-- ==== Sys2Proof/Safety.lean ====
section
/-! DEFINITION. What counts as a sound state and a safe run of the part, in the terms that the statements
use: the bounds and agreements of the spec's tables, the situations in which a command is taken, and the
bodies that a management station sends. -/

namespace Sys2Proof.Machine

/-! ### Situations -/

/-- The contribution port receives: no reset, and carrier (R36, R167). -/
abbrev Receiving (s : State) : Prop :=
  s.resetLine = false ∧ s.contribCarrier = true ∧ s.mu.resetDue = false

/-- The MU is about to take the request `r`, of kind `k`, in front of `rs` (R158). -/
abbrev ReadyFor (k : RequestKind) (r : Request) (rs : List Request) (s : State) : Prop :=
  s.resetLine = false ∧ s.mu.waiting = none ∧ s.mu.resetDue = false ∧ s.mu.requests = r :: rs ∧
    RequestKind.ofCode r.kind = k

/-- The transmit queue has room for `n` more frames (R163). -/
abbrev TxRoomFor (n : Nat) (s : State) : Prop := s.mu.tx.length + n ≤ 16

/-- No waiting head could be placed now: every offer of R69 has been made. -/
abbrev Settled (s : State) : Prop := firstWaiting s = none

/-- Every staging ring but that of `f` is empty. -/
abbrev OnlyRing (f : FeedNo) (s : State) : Prop := ∀ g : FeedNo, g ≠ f → s.ring g = []

/-- Every feed but `f` keeps its entry, contexts, ring, holding, status flags and watch table entry. -/
abbrev OtherFeedsKept (f : FeedNo) (s t : State) : Prop :=
  ∀ g : FeedNo, g ≠ f → t.feed g = s.feed g ∧ t.contextsOf g = s.contextsOf g ∧ t.ring g = s.ring g ∧
    t.holding g = s.holding g ∧ t.flagsOf g = s.flagsOf g ∧ t.watchEntry g = s.watchEntry g

/-- Feed `f` records into clip `c`, whose cursor is `u` and whose open segment is `g`. -/
abbrev Recording (f : FeedNo) (c : ClipNo) (u : Cursor) (g : Segment) (s : State) : Prop :=
  s.resetLine = false ∧ (s.feed f).state = .recording ∧ (s.feed f).clip = some c ∧
    (s.clip c).feed = f ∧ (s.clip c).state = .recording ∧ (s.clip c).cursor = some u ∧
    (s.clip c).openSeg = some g

/-- The FR takes from `fr` a unit that passes the check, of class MEDIA or VOID, and matches it to feed
`f` (R23, R26). -/
abbrev Recognised (fr : EthFrame) (src : Addr) (u : UnitView) (f : FeedNo) (s : State) : Prop :=
  Receiving s ∧ classify fr = .unit src u ∧ u.passes = true ∧ (u.cls = 1 ∨ u.cls = 2) ∧
    matchFeed u.tag src s = some f

/-- The FA is about to take unit `u` for feed `f`, which records (R38). -/
abbrev Taking (f : FeedNo) (u : HandedUnit) (s : State) : Prop :=
  s.resetLine = false ∧ s.handedUnits.find? (fun x => x.feed == f) = some u ∧
    (s.feed f).state = .recording

/-- The SMC grants feed `f` a request of `n` blocks once `back` of its blocks have been returned (R45). -/
abbrev RoomFor (f : FeedNo) (n back : Nat) (s : State) : Prop :=
  s.holding f - back + n ≤ (s.feed f).cfg.quota ∧ n ≤ 65536 - (s.smc.occupancy - back)

/-- The PE is about to take `fr`, of kind `k`, handed on for feed `f`, which is RECORDING with the current
clip `c` and its cursor `u` (R58, R61). -/
abbrev Admitting (f : FeedNo) (k : FrameKind) (c : ClipNo) (u : Cursor) (fr : Frame) (s : State) : Prop :=
  s.resetLine = false ∧ (s.feed f).state = .recording ∧ (s.feed f).clip = some c ∧
    (s.clip c).cursor = some u ∧ nextFrame f k s = some ⟨f, fr⟩

/-- The storage port has received an answer for the write `e` of the window (R125). -/
abbrev AnswerFor (fr : EthFrame) (result : Byte) (e : WriteEntry) (s : State) : Prop :=
  s.resetLine = false ∧ s.storCarrier = true ∧
    ∃ id : Byte, classifyStorage s.sw.settings.peer fr = .answer id result ∧
      inFlight id s = some e

/-! ### Responses -/

/-- The response to a request as it is formed now (R159, R163). -/
def responseTo (r : Request) (res : Result) (data : List Byte) (s : State) : TxFrame :=
  ⟨r.origin, s.mu.address, s.wall, responseBody r res data⟩

/-- The state in which the response has joined the transmit queue and the request has left its queue
(R158); the take ends any meeting of an earlier response's join with a notice. -/
def responded (r : Request) (rs : List Request) (res : Result) (data : List Byte) (s : State) : State :=
  { s with mu := { s.mu with tx := s.mu.tx ++ [responseTo r res data s], requests := rs, joined := none } }
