/-- A hold that expires in front of a gap larger than F is a discontinuity: the clip ends DISCONTINUITY
and drains, DISCONTINUITY_SEEN is raised, and a successor opens whose origin is the head, placed at
index 0, with the label that continues the predecessor's (R65, R71, R13, R79). -/
def Obligations.GapBeyondTheLimitStartsASuccessor : Prop :=
  ∀ (f : FeedNo) (c d : ClipNo) (u : Cursor) (g : Segment) (n : Nat) (fr : Frame) (s : State),
    Recording f c u g s → OnlyRing f s → s.ring f = [⟨n, fr⟩] → s.wall.toNat % 1200 = 0 →
    u.next < n → 1200 * (s.feed f).cfg.hold ≤ (s.wall - fr.commit).toNat →
    (s.clip c).working.fillLimit < n - u.next → openable f s = some d → storeCount s + 2 ≤ 4096 →
    2 ≤ ((s.feed f).pending.getD (s.feed f).cfg.staged).segLen → 2 ≤ (limitOf (s.feed f).cfg).1 →
    (fr.kind = .void ∨ shareUsed s < 224) → s.bu.queue = [] →
    ∃ t : State, exec (.reorderHoldExpiry f) s = .next t ∧
      (t.clip c).state = .draining ∧ (t.clip c).endReason = some .discontinuity ∧
      (t.clip c).openSeg = none ∧ (t.clip c).segsClosed = (s.clip c).segsClosed + 1 ∧
      t.flagsOf f &&& 0x08 = 0x08 ∧
      (t.feed f).state = .recording ∧ (t.feed f).clip = some d ∧ (t.clip d).state = .recording ∧
      (t.clip d).feed = f ∧ (t.clip d).origin = some fr.stamp ∧ (t.clip d).placed = 1 ∧
      (t.clip d).startLabel =
        ((s.clip c).startLabel + (s.clip c).placed) %
          (86400 * ((1200000 + (s.feed f).cfg.period - 1) / (s.feed f).cfg.period)) ∧
      (t.clip d).working = (s.feed f).pending.getD (s.feed f).cfg.staged ∧
      (t.clip d).essenceHandle = (s.feed f).cfg.handleNext ∧ (t.feed f).pending = none ∧
      (t.clip d).cursor.map (fun v => (v.origin, v.next)) = some (some (fr.stamp, fr.commit), 1) ∧
      t.ring f = [] ∧ (∀ e : ClipNo, e ≠ c → e ≠ d → t.clip e = s.clip e) ∧
      OtherFeedsKept f s t ∧
      t = { s with
        feeds := t.feeds, smc := t.smc, rings := t.rings, placed := t.placed, clips := t.clips,
        bu := t.bu, sw := t.sw, mu := t.mu, nextSerial := t.nextSerial }

/-- A pacing request fills the indices N to T, T = floor((wall - w0) / p) - A, as one run of the kind
R70 gives, whatever F; with T below N it has no effect (R76). An index that would need a 201st fill run
first closes its segment short, as a non-final close, and is the first index of the next segment (R89,
R91, R86). -/
def Obligations.PacingFillsUpToTheTarget : Prop :=
  ∀ (f : FeedNo) (c : ClipNo) (u : Cursor) (g : Segment) (o w0 : Tick) (s : State),
    Recording f c u g s → (∀ h : FeedNo, s.ring h = []) → f ∈ s.fw.pacing →
    u.origin = some (o, w0) → 0 ≤ (s.wall - w0).toInt →
    let target : Int :=
      (s.wall - w0).toInt / ((s.feed f).cfg.period : Int) - ((s.feed f).cfg.pacing : Int)
    let run := (target - (u.next : Int) + 1).toNat
    (target < (u.next : Int) →
      exec (.pacingFill f) s = .next { s with fw := { s.fw with pacing := s.fw.pacing.erase f } }) ∧
    ((u.next : Int) ≤ target → (s.clip c).working.mode = .off →
      g.frames + run < (s.clip c).working.segLen → g.runs.length < 200 →
      u.next + run < (limitOf (s.feed f).cfg).1 →
      ∃ t : State, exec (.pacingFill f) s = .next t ∧
        (t.clip c).placed = (s.clip c).placed + run ∧
        (t.clip c).repeats = (s.clip c).repeats + (if u.lastEssence.isSome then run else 0) ∧
        (t.clip c).voids = (s.clip c).voids + (if u.lastEssence.isSome then 0 else run) ∧
        (t.clip c).essence = (s.clip c).essence ∧
        (t.clip c).cursor = some { u with next := u.next + run } ∧
        (∀ d : ClipNo, d ≠ c → t.clip d = s.clip d) ∧
        t = { s with
          clips := t.clips, fw := { s.fw with pacing := s.fw.pacing.erase f } }) ∧
    (let kind : FillKind := if u.lastEssence.isSome then .rep else .void;
      target = (u.next : Int) → (s.clip c).working.mode = .off → g.runs.length = 200 →
      (∀ x ∈ g.runs.getLast?, ¬(x.kind = kind ∧ x.start + x.count = g.frames)) →
      storeCount s < 4096 → 2 ≤ ((s.feed f).pending.getD (s.clip c).working).segLen →
      u.next + 1 < (limitOf (s.feed f).cfg).1 →
      ∃ t : State, exec (.pacingFill f) s = .next t ∧
        (t.clip c).placed = (s.clip c).placed + 1 ∧ (t.clip c).state = .recording ∧
        (t.clip c).cursor.map (·.next) = some (u.next + 1) ∧
        (t.clip c).segsClosed = (s.clip c).segsClosed + 1 ∧
        (∃ x : ClosedSegment, OneMoreClosed (s.clip c) (t.clip c) x ∧
          x.record.number = g.number ∧ x.record.frames = g.frames ∧ x.record.runs = g.runs ∧
          x.record.holes = g.holes ∧ x.record.final = none ∧ x.unanswered = g.unanswered) ∧
        (∃ h : Segment, (t.clip c).openSeg = some h ∧ h.number = g.number + 1 ∧
          h.first = (s.clip c).placed ∧ h.frames = 1 ∧ h.runs = [⟨0, 1, kind⟩] ∧ h.bytes = 0 ∧
          h.offset = (s.clip c).bytes ∧ h.firstPick = (s.clip c).picks ∧ h.picks = 0 ∧
          h.holes = [] ∧ h.unanswered = []) ∧
        (t.clip c).working = (s.feed f).pending.getD (s.clip c).working ∧
        (t.feed f).pending = none ∧ (∀ d : ClipNo, d ≠ c → t.clip d = s.clip d))

/-! ### Clips and publication -/

/-- OPEN CLIP on an IDLE feed opens the lowest-numbered FREE record in OPEN for it: three consecutive
handles, the entry's staged fields as working values, the named or the entry's start label, an empty
segment 0; the feed records it, and the response carries the clip number. Without a record or handles
it is NO_ROOM, outside IDLE it is STATE, and an invalid label is BAD_VALUE (R11, R5, R84). -/
def Obligations.OpenClipOpensTheLowestFreeRecord : Prop :=
  ∀ (r : Request) (rs : List Request) (f : FeedNo) (s : State), ReadyFor .openClip r rs s →
    TxRoomFor 3 s → 6 ≤ r.body.length → field 0 1 r.body = f.val →
    let named := field 1 1 r.body = 1
    let label := if named then labelAt 2 r.body else (s.feed f).cfg.startLabel
    let h := (s.feed f).cfg.handleNext
    if (s.feed f).state ≠ .idle then
      exec .openClip s = .next (responded r rs .state [] s)
    else if 1 < field 1 1 r.body ∨ (named ∧ labelValid (s.feed f).cfg.period label = false) then
      exec .openClip s = .next (responded r rs .badValue [] s)
    else if (∀ c : ClipNo, (s.clip c).state ≠ .free) ∨
        (s.feed f).cfg.handleCeiling.toNat < h.toNat + 2 then
      exec .openClip s = .next (responded r rs .noRoom [] s)
    else
      ∃ (t : State) (c : ClipNo), exec .openClip s = .next t ∧ (s.clip c).state = .free ∧
        (∀ d : ClipNo, (s.clip d).state = .free → c ≤ d) ∧
        (t.feed f).state = .recording ∧ (t.feed f).clip = some c ∧ (t.feed f).starved = 0 ∧
        (t.feed f).cfg.handleNext.toNat =
          (if h.toNat = 4294967293 then 4294967295 else h.toNat + 3) ∧
        t.clip c = { Clip.freeRecord with
          feed := f, state := .opened, essenceHandle := h, browseHandle := h + 1,
          indexHandle := h + 2, startLabel := labelCount (s.feed f).cfg.period label,
          working := (s.feed f).cfg.staged,
          openSeg := some
            { number := 0, first := 0, frames := 0,
              firstLabel := labelCount (s.feed f).cfg.period label, offset := 0, bytes := 0,
              runs := [], firstPick := 0, picks := 0, holes := [], unanswered := [] },
          cursor := some
            { origin := none, next := 0, lastEssence := none, offset := 0,
              acc := (s.feed f).cfg.staged.bd - (s.feed f).cfg.staged.bn, picks := 0 } } ∧
        (∀ d : ClipNo, d ≠ c → t.clip d = s.clip d) ∧ OtherFeedsKept f s t ∧
        t.flagsOf f = s.flagsOf f ||| 0x01 ∧
        t = { s with feeds := t.feeds, clips := t.clips, mu := t.mu } ∧
        t.mu.requests = rs ∧ t.mu.tx.getLast? = some (responseTo r .done [BitVec.ofNat 8 c.val] s)

/-- CLOSE CLIP of a clip in OPEN or RECORDING ends it STOPPED with its open segment closed as the final
one, drops the feed's unplaced work, applies a pending staged set and takes the feed to IDLE; of any
other clip it is refused with STATE (R12, R85, R90, R91, R7). -/
def Obligations.CloseClipEndsTheRecording : Prop :=
  ∀ (r : Request) (rs : List Request) (c : ClipNo) (s : State), ReadyFor .closeClip r rs s →
    1 ≤ r.body.length → field 0 1 r.body = c.val →
    (¬BeingPlaced (s.clip c) → TxRoomFor 1 s →
      exec .closeClip s = .next (responded r rs .state [] s)) ∧
    ∀ (f : FeedNo) (g : Segment), BeingPlaced (s.clip c) → (s.clip c).feed = f →
      (s.feed f).state = .recording → (s.clip c).openSeg = some g → storeCount s < 4096 →
      Settled s →
      ∃ t : State, exec .closeClip s = .next t ∧
        (t.clip c).state = .draining ∧ (t.clip c).endReason = some .stopped ∧
        (t.clip c).cursor = none ∧ (t.clip c).openSeg = none ∧
        (t.clip c).segsClosed = (s.clip c).segsClosed + 1 ∧
        (t.clip c).placed = (s.clip c).placed ∧
        (∃ x : ClosedSegment, (t.clip c).closed.getLast? = some x ∧ x.record.number = g.number ∧
          x.record.frames = g.frames ∧ x.record.final = some .stopped ∧
          x.unanswered = g.unanswered) ∧
        (t.feed f).state = .idle ∧ (t.feed f).clip = none ∧ (t.feed f).pending = none ∧
        (t.feed f).cfg.staged = (s.feed f).pending.getD (s.feed f).cfg.staged ∧
        t.ring f = [] ∧ t.contextsOf f = [] ∧ (∀ d : ClipNo, d ≠ c → t.clip d = s.clip d) ∧
        OtherFeedsKept f s t ∧
        t = { s with
          feeds := t.feeds, clips := t.clips, contexts := t.contexts, rings := t.rings,
          handedUnits := t.handedUnits, handedFrames := t.handedFrames, smc := t.smc, sw := t.sw,
          mu := t.mu, nextSerial := t.nextSerial }

/-- RELEASE CLIP of a CLOSED or FAILED clip that no write and no reduction refers to frees the record,
which the first STALLED feed whose handle range can supply a clip then takes; with a write or reduction
left it is BUSY, and in any other state STATE (R99, R14). -/
def Obligations.ReleaseClipFreesTheRecord : Prop :=
  ∀ (r : Request) (rs : List Request) (c : ClipNo) (s : State), ReadyFor .releaseClip r rs s →
    1 ≤ r.body.length → field 0 1 r.body = c.val → TxRoomFor 4 s →
    let held := (∃ e ∈ s.sw.queue, e.clip = c) ∨ (∃ x ∈ s.bu.queue, x.clip = c) ∨
      (∃ st ∈ s.bu.step, ∃ x ∈ st.lanes, x.clip = c)
    ((s.clip c).state ≠ .closed → (s.clip c).state ≠ .failed →
      exec .releaseClip s = .next (responded r rs .state [] s)) ∧
    ((s.clip c).state = .closed ∨ (s.clip c).state = .failed →
      (held → exec .releaseClip s = .next (responded r rs .busy [] s)) ∧
      (¬held → ∃ t : State, exec .releaseClip s = .next t ∧ t.mu.requests = rs ∧
        t.mu.tx.getLast? = some (responseTo r .done [] s) ∧
        (∀ d : ClipNo, d ≠ c → t.clip d = s.clip d) ∧
        t = { s with feeds := t.feeds, clips := t.clips, mu := t.mu } ∧
        match (List.finRange 32).find? (fun f => decide ((s.feed f).state = .stalled ∧
            (s.feed f).cfg.handleNext.toNat + 2 ≤ (s.feed f).cfg.handleCeiling.toNat)) with
        | none => t.clip c = Clip.freeRecord ∧ t.feeds = s.feeds
        | some f =>
          (t.clip c).state = .opened ∧ (t.clip c).feed = f ∧ (t.feed f).clip = some c ∧
            (t.feed f).state = .recording ∧ (t.clip c).working = (s.feed f).cfg.staged ∧
            OtherFeedsKept f s t))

* * * * *

▶ **WORK INSTRUCTIONS**
When a line in the records holds the string "stamp", copy that line.

▶ **RESULT FOR THIS EXERCISE**
      (t.clip d).feed = f ∧ (t.clip d).origin = some fr.stamp ∧ (t.clip d).placed = 1 ∧
      (t.clip d).cursor.map (fun v => (v.origin, v.next)) = some (some (fr.stamp, fr.commit), 1) ∧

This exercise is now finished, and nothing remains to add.